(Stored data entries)
theorem toNat_byteWord (b : Byte) : (encodeData (.byte b)).toNat = b.toNat := by
  have := b.isLt
  simp only [encodeData, BitVec.zero_or, BitVec.toNat_setWidth]
  omega

theorem encodeData_of_decodeData {w : IoWord} {d : DataWord} (h : decodeData w = .ok d) : encodeData d = w := by
  unfold decodeData at h
  split at h
  · cases h
  rename_i hdz
  have hDZ : w.toNat / 256 % 128 = 0 := by rw [← toNat_fieldDZ, not_not.1 hdz]; rfl
  have hlt := w.isLt
  apply BitVec.eq_of_toNat_eq
  split at h <;> rename_i heom <;> rw [fieldEOM_eq_decide, decide_eq_true_eq] at heom
  · split at h
    · cases h
    rename_i hbyte
    have hBYTE : w.toNat % 256 = 0 := by rw [← toNat_fieldBYTE, not_not.1 hbyte]; rfl
    cases h
    change 32768 = w.toNat
    omega
  · cases h
    rw [toNat_byteWord, toNat_fieldBYTE]
    omega

theorem decode_eq_ok_iff {w : IoWord} {i : Instr} : decode w = .ok i ↔ w = encode i :=
  ⟨fun h => (encode_of_decode h).symm, fun h => h ▸ decode_encode i⟩

theorem decodeData_eq_ok_iff {w : IoWord} {d : DataWord} : decodeData w = .ok d ↔ w = encodeData d :=
  ⟨fun h => (encodeData_of_decodeData h).symm, fun h => h ▸ decodeData_encodeData d⟩

/-! The step on a word, by its decoding (R29, R60, R67). -/

theorem step_of_command {s : State} {w : IoWord} {rest : List HostEvent} (hp : s.phase = .idle)
    (hi : s.input = .word w :: rest) : step s = commandStep w { s with input := rest } :=
  (step_of_word hi).trans (consumeWord_idle (s := { s with input := rest }) hp w)

theorem step_of_data {s : State} {w : IoWord} {rest : List HostEvent} (hp : s.phase = .msg)
    (hi : s.input = .word w :: rest) : step s = dataStep w { s with input := rest } :=
  (step_of_word hi).trans (consumeWord_msg (s := { s with input := rest }) hp w)

/-- Settles O17: `PHASE` chooses the decoder, and the decoding chooses the step. -/
theorem stepRunsDecodedWord : Obligations.StepRunsDecodedWord := fun _ _ _ hi =>
  ⟨fun hp _ hd => (step_of_command hp hi).trans (commandStep_ok hd _),
    fun hp _ hd => (step_of_command hp hi).trans (commandStep_error hd _),
    fun hp _ hd => (step_of_data hp hi).trans (dataStep_ok hd _),
    fun hp _ hd => (step_of_data hp hi).trans (dataStep_error hd _)⟩

/-- Everything the step on `w` can do to `s`, with the guard of each case: `consumeWord_next` with what `w` decodes to. -/
inductive WordEffect (w : IoWord) (s t : State) : Prop where
  | reflected (v : Byte) (hp : s.phase = .idle) (hd : decode w = .ok (.reflect8 v)) (ht : t = emit (lastWord (reflect8 v)) s)
  | builtNormal (q : Byte) (hp : s.phase = .idle) (hd : decode w = .ok (.bldt q)) (ht : t = buildBank .normal (tableN q) s)
  | builtReflected (q : Byte) (hp : s.phase = .idle) (hd : decode w = .ok (.bldtr q))
      (ht : t = buildBank .reflected (tableR q) s)
  | started (op : ChecksumOp) (hp : s.phase = .idle) (hd : decode w = .ok (checksumCommand op))
      (hr : tableReady op s = true) (ht : t = startMessage op s)
  | notBuilt (op : ChecksumOp) (hp : s.phase = .idle) (hd : decode w = .ok (checksumCommand op))
      (hr : tableReady op s = false) (ht : t = raiseFault .tableNotBuilt s)
  | badCommand (e : CommandError) (hp : s.phase = .idle) (hd : decode w = .error e) (ht : t = raiseFault .illegalCommand s)
  | byte (b : Byte) (hp : s.phase = .msg) (hd : decodeData w = .ok (.byte b)) (ht : t = byteStep b s)
  | ended (hp : s.phase = .msg) (hd : decodeData w = .ok .endOfMessage) (ht : t = endMessage s)
  | badData (e : DataError) (hp : s.phase = .msg) (hd : decodeData w = .error e) (ht : t = raiseFault .illegalDataWord s)

theorem wordEffect_of_checksumCommand {w : IoWord} {s t : State} (op : ChecksumOp) (hp : s.phase = .idle)
    (hd : decode w = .ok (checksumCommand op)) (h : beginChecksum op s = .next t) : WordEffect w s t := by
  obtain ⟨_, hr, ht⟩ | ⟨_, hr, ht⟩ | ⟨hm, _⟩ := beginChecksum_next h
  · exact .started op hp hd hr ht
  · exact .notBuilt op hp hd hr ht
  · rw [hp] at hm; cases hm

theorem wordEffect_of_command {w : IoWord} {i : Instr} {s t : State} (hp : s.phase = .idle) (hd : decode w = .ok i)
    (h : exec i s = .next t) : WordEffect w s t := by
  cases i with
  | reflect8 v => cases (whenIdle_idle hp _).symm.trans h; exact .reflected v hp hd rfl
  | bldt q => cases (whenIdle_idle hp _).symm.trans h; exact .builtNormal q hp hd rfl
  | bldtr q => cases (whenIdle_idle hp _).symm.trans h; exact .builtReflected q hp hd rfl
  | crc8s => exact wordEffect_of_checksumCommand .crc8s hp hd h
  | crc8t => exact wordEffect_of_checksumCommand .crc8t hp hd h
  | crc8sr => exact wordEffect_of_checksumCommand .crc8sr hp hd h
  | crc8tr => exact wordEffect_of_checksumCommand .crc8tr hp hd h

theorem consumeWord_effect {w : IoWord} {s t : State} (h : consumeWord w s = .next t) : WordEffect w s t := by
  cases hp : s.phase with
  | idle =>
    rw [consumeWord_idle hp] at h
    cases hd : decode w with
    | ok i => exact wordEffect_of_command hp hd ((commandStep_ok hd s).symm.trans h)
    | error e => cases (commandStep_error hd s).symm.trans h; exact .badCommand e hp hd rfl
  | msg =>
    rw [consumeWord_msg hp] at h
    cases hd : decodeData w with
    | ok d =>
      cases (dataStep_ok hd s).symm.trans h
      cases d with
      | byte b => exact .byte b hp hd rfl
      | endOfMessage => exact .ended hp hd rfl
    | error e => cases (dataStep_error hd s).symm.trans h; exact .badData e hp hd rfl
  | fault => rw [consumeWord_fault hp] at h; cases h

/-! What the step on a word leaves alone (R29, R195). -/

/-- A step on a word, a meaning among them, touches the ports in one way only: it appends to `OUT`. -/
structure AppendsToOut (s t : State) : Prop where
  input : t.input = s.input
  out : ∃ ws, t.out = s.out ++ ws
  taken : t.taken = s.taken
  resets : t.resets = s.resets

theorem appendsToOut_emitAll (ws : List IoWord) (s : State) : AppendsToOut s (emitAll ws s) := ⟨rfl, ⟨ws, rfl⟩, rfl, rfl⟩

theorem appendsToOut_raiseFault (k : FaultKind) (s : State) : AppendsToOut s (raiseFault k s) := ⟨rfl, ⟨_, rfl⟩, rfl, rfl⟩

theorem appendsToOut_buildBank (b : BankId) (T : Table) (s : State) : AppendsToOut s (buildBank b T s) := by
  cases b <;> exact ⟨rfl, ⟨_, rfl⟩, rfl, rfl⟩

● TASK ITEM: Give back the data above exactly, so that every line matches.

● OUTPUT OF THE TASK:
theorem toNat_byteWord (b : Byte) : (encodeData (.byte b)).toNat = b.toNat := by
  have := b.isLt
  simp only [encodeData, BitVec.zero_or, BitVec.toNat_setWidth]
  omega

theorem encodeData_of_decodeData {w : IoWord} {d : DataWord} (h : decodeData w = .ok d) : encodeData d = w := by
  unfold decodeData at h
  split at h
  · cases h
  rename_i hdz
  have hDZ : w.toNat / 256 % 128 = 0 := by rw [← toNat_fieldDZ, not_not.1 hdz]; rfl
  have hlt := w.isLt
  apply BitVec.eq_of_toNat_eq
  split at h <;> rename_i heom <;> rw [fieldEOM_eq_decide, decide_eq_true_eq] at heom
  · split at h
    · cases h
    rename_i hbyte
    have hBYTE : w.toNat % 256 = 0 := by rw [← toNat_fieldBYTE, not_not.1 hbyte]; rfl
    cases h
    change 32768 = w.toNat
    omega
  · cases h
    rw [toNat_byteWord, toNat_fieldBYTE]
    omega

theorem decode_eq_ok_iff {w : IoWord} {i : Instr} : decode w = .ok i ↔ w = encode i :=
  ⟨fun h => (encode_of_decode h).symm, fun h => h ▸ decode_encode i⟩

theorem decodeData_eq_ok_iff {w : IoWord} {d : DataWord} : decodeData w = .ok d ↔ w = encodeData d :=
  ⟨fun h => (encodeData_of_decodeData h).symm, fun h => h ▸ decodeData_encodeData d⟩

/-! The step on a word, by its decoding (R29, R60, R67). -/

theorem step_of_command {s : State} {w : IoWord} {rest : List HostEvent} (hp : s.phase = .idle)
    (hi : s.input = .word w :: rest) : step s = commandStep w { s with input := rest } :=
  (step_of_word hi).trans (consumeWord_idle (s := { s with input := rest }) hp w)

theorem step_of_data {s : State} {w : IoWord} {rest : List HostEvent} (hp : s.phase = .msg)
    (hi : s.input = .word w :: rest) : step s = dataStep w { s with input := rest } :=
  (step_of_word hi).trans (consumeWord_msg (s := { s with input := rest }) hp w)

/-- Settles O17: `PHASE` chooses the decoder, and the decoding chooses the step. -/
theorem stepRunsDecodedWord : Obligations.StepRunsDecodedWord := fun _ _ _ hi =>
  ⟨fun hp _ hd => (step_of_command hp hi).trans (commandStep_ok hd _),
    fun hp _ hd => (step_of_command hp hi).trans (commandStep_error hd _),
    fun hp _ hd => (step_of_data hp hi).trans (dataStep_ok hd _),
    fun hp _ hd => (step_of_data hp hi).trans (dataStep_error hd _)⟩

/-- Everything the step on `w` can do to `s`, with the guard of each case: `consumeWord_next` with what `w` decodes to. -/
inductive WordEffect (w : IoWord) (s t : State) : Prop where
  | reflected (v : Byte) (hp : s.phase = .idle) (hd : decode w = .ok (.reflect8 v)) (ht : t = emit (lastWord (reflect8 v)) s)
  | builtNormal (q : Byte) (hp : s.phase = .idle) (hd : decode w = .ok (.bldt q)) (ht : t = buildBank .normal (tableN q) s)
  | builtReflected (q : Byte) (hp : s.phase = .idle) (hd : decode w = .ok (.bldtr q))
      (ht : t = buildBank .reflected (tableR q) s)
  | started (op : ChecksumOp) (hp : s.phase = .idle) (hd : decode w = .ok (checksumCommand op))
      (hr : tableReady op s = true) (ht : t = startMessage op s)
  | notBuilt (op : ChecksumOp) (hp : s.phase = .idle) (hd : decode w = .ok (checksumCommand op))
      (hr : tableReady op s = false) (ht : t = raiseFault .tableNotBuilt s)
  | badCommand (e : CommandError) (hp : s.phase = .idle) (hd : decode w = .error e) (ht : t = raiseFault .illegalCommand s)
  | byte (b : Byte) (hp : s.phase = .msg) (hd : decodeData w = .ok (.byte b)) (ht : t = byteStep b s)
  | ended (hp : s.phase = .msg) (hd : decodeData w = .ok .endOfMessage) (ht : t = endMessage s)
  | badData (e : DataError) (hp : s.phase = .msg) (hd : decodeData w = .error e) (ht : t = raiseFault .illegalDataWord s)

theorem wordEffect_of_checksumCommand {w : IoWord} {s t : State} (op : ChecksumOp) (hp : s.phase = .idle)
    (hd : decode w = .ok (checksumCommand op)) (h : beginChecksum op s = .next t) : WordEffect w s t := by
  obtain ⟨_, hr, ht⟩ | ⟨_, hr, ht⟩ | ⟨hm, _⟩ := beginChecksum_next h
  · exact .started op hp hd hr ht
  · exact .notBuilt op hp hd hr ht
  · rw [hp] at hm; cases hm

theorem wordEffect_of_command {w : IoWord} {i : Instr} {s t : State} (hp : s.phase = .idle) (hd : decode w = .ok i)
    (h : exec i s = .next t) : WordEffect w s t := by
  cases i with
  | reflect8 v => cases (whenIdle_idle hp _).symm.trans h; exact .reflected v hp hd rfl
  | bldt q => cases (whenIdle_idle hp _).symm.trans h; exact .builtNormal q hp hd rfl
  | bldtr q => cases (whenIdle_idle hp _).symm.trans h; exact .builtReflected q hp hd rfl
  | crc8s => exact wordEffect_of_checksumCommand .crc8s hp hd h
  | crc8t => exact wordEffect_of_checksumCommand .crc8t hp hd h
  | crc8sr => exact wordEffect_of_checksumCommand .crc8sr hp hd h
  | crc8tr => exact wordEffect_of_checksumCommand .crc8tr hp hd h

theorem consumeWord_effect {w : IoWord} {s t : State} (h : consumeWord w s = .next t) : WordEffect w s t := by
  cases hp : s.phase with
  | idle =>
    rw [consumeWord_idle hp] at h
    cases hd : decode w with
    | ok i => exact wordEffect_of_command hp hd ((commandStep_ok hd s).symm.trans h)
    | error e => cases (commandStep_error hd s).symm.trans h; exact .badCommand e hp hd rfl
  | msg =>
    rw [consumeWord_msg hp] at h
    cases hd : decodeData w with
    | ok d =>
      cases (dataStep_ok hd s).symm.trans h
      cases d with
      | byte b => exact .byte b hp hd rfl
      | endOfMessage => exact .ended hp hd rfl
    | error e => cases (dataStep_error hd s).symm.trans h; exact .badData e hp hd rfl
  | fault => rw [consumeWord_fault hp] at h; cases h

/-! What the step on a word leaves alone (R29, R195). -/

/-- A step on a word, a meaning among them, touches the ports in one way only: it appends to `OUT`. -/
structure AppendsToOut (s t : State) : Prop where
  input : t.input = s.input
  out : ∃ ws, t.out = s.out ++ ws
  taken : t.taken = s.taken
  resets : t.resets = s.resets

theorem appendsToOut_emitAll (ws : List IoWord) (s : State) : AppendsToOut s (emitAll ws s) := ⟨rfl, ⟨ws, rfl⟩, rfl, rfl⟩

theorem appendsToOut_raiseFault (k : FaultKind) (s : State) : AppendsToOut s (raiseFault k s) := ⟨rfl, ⟨_, rfl⟩, rfl, rfl⟩

theorem appendsToOut_buildBank (b : BankId) (T : Table) (s : State) : AppendsToOut s (buildBank b T s) := by
  cases b <;> exact ⟨rfl, ⟨_, rfl⟩, rfl, rfl⟩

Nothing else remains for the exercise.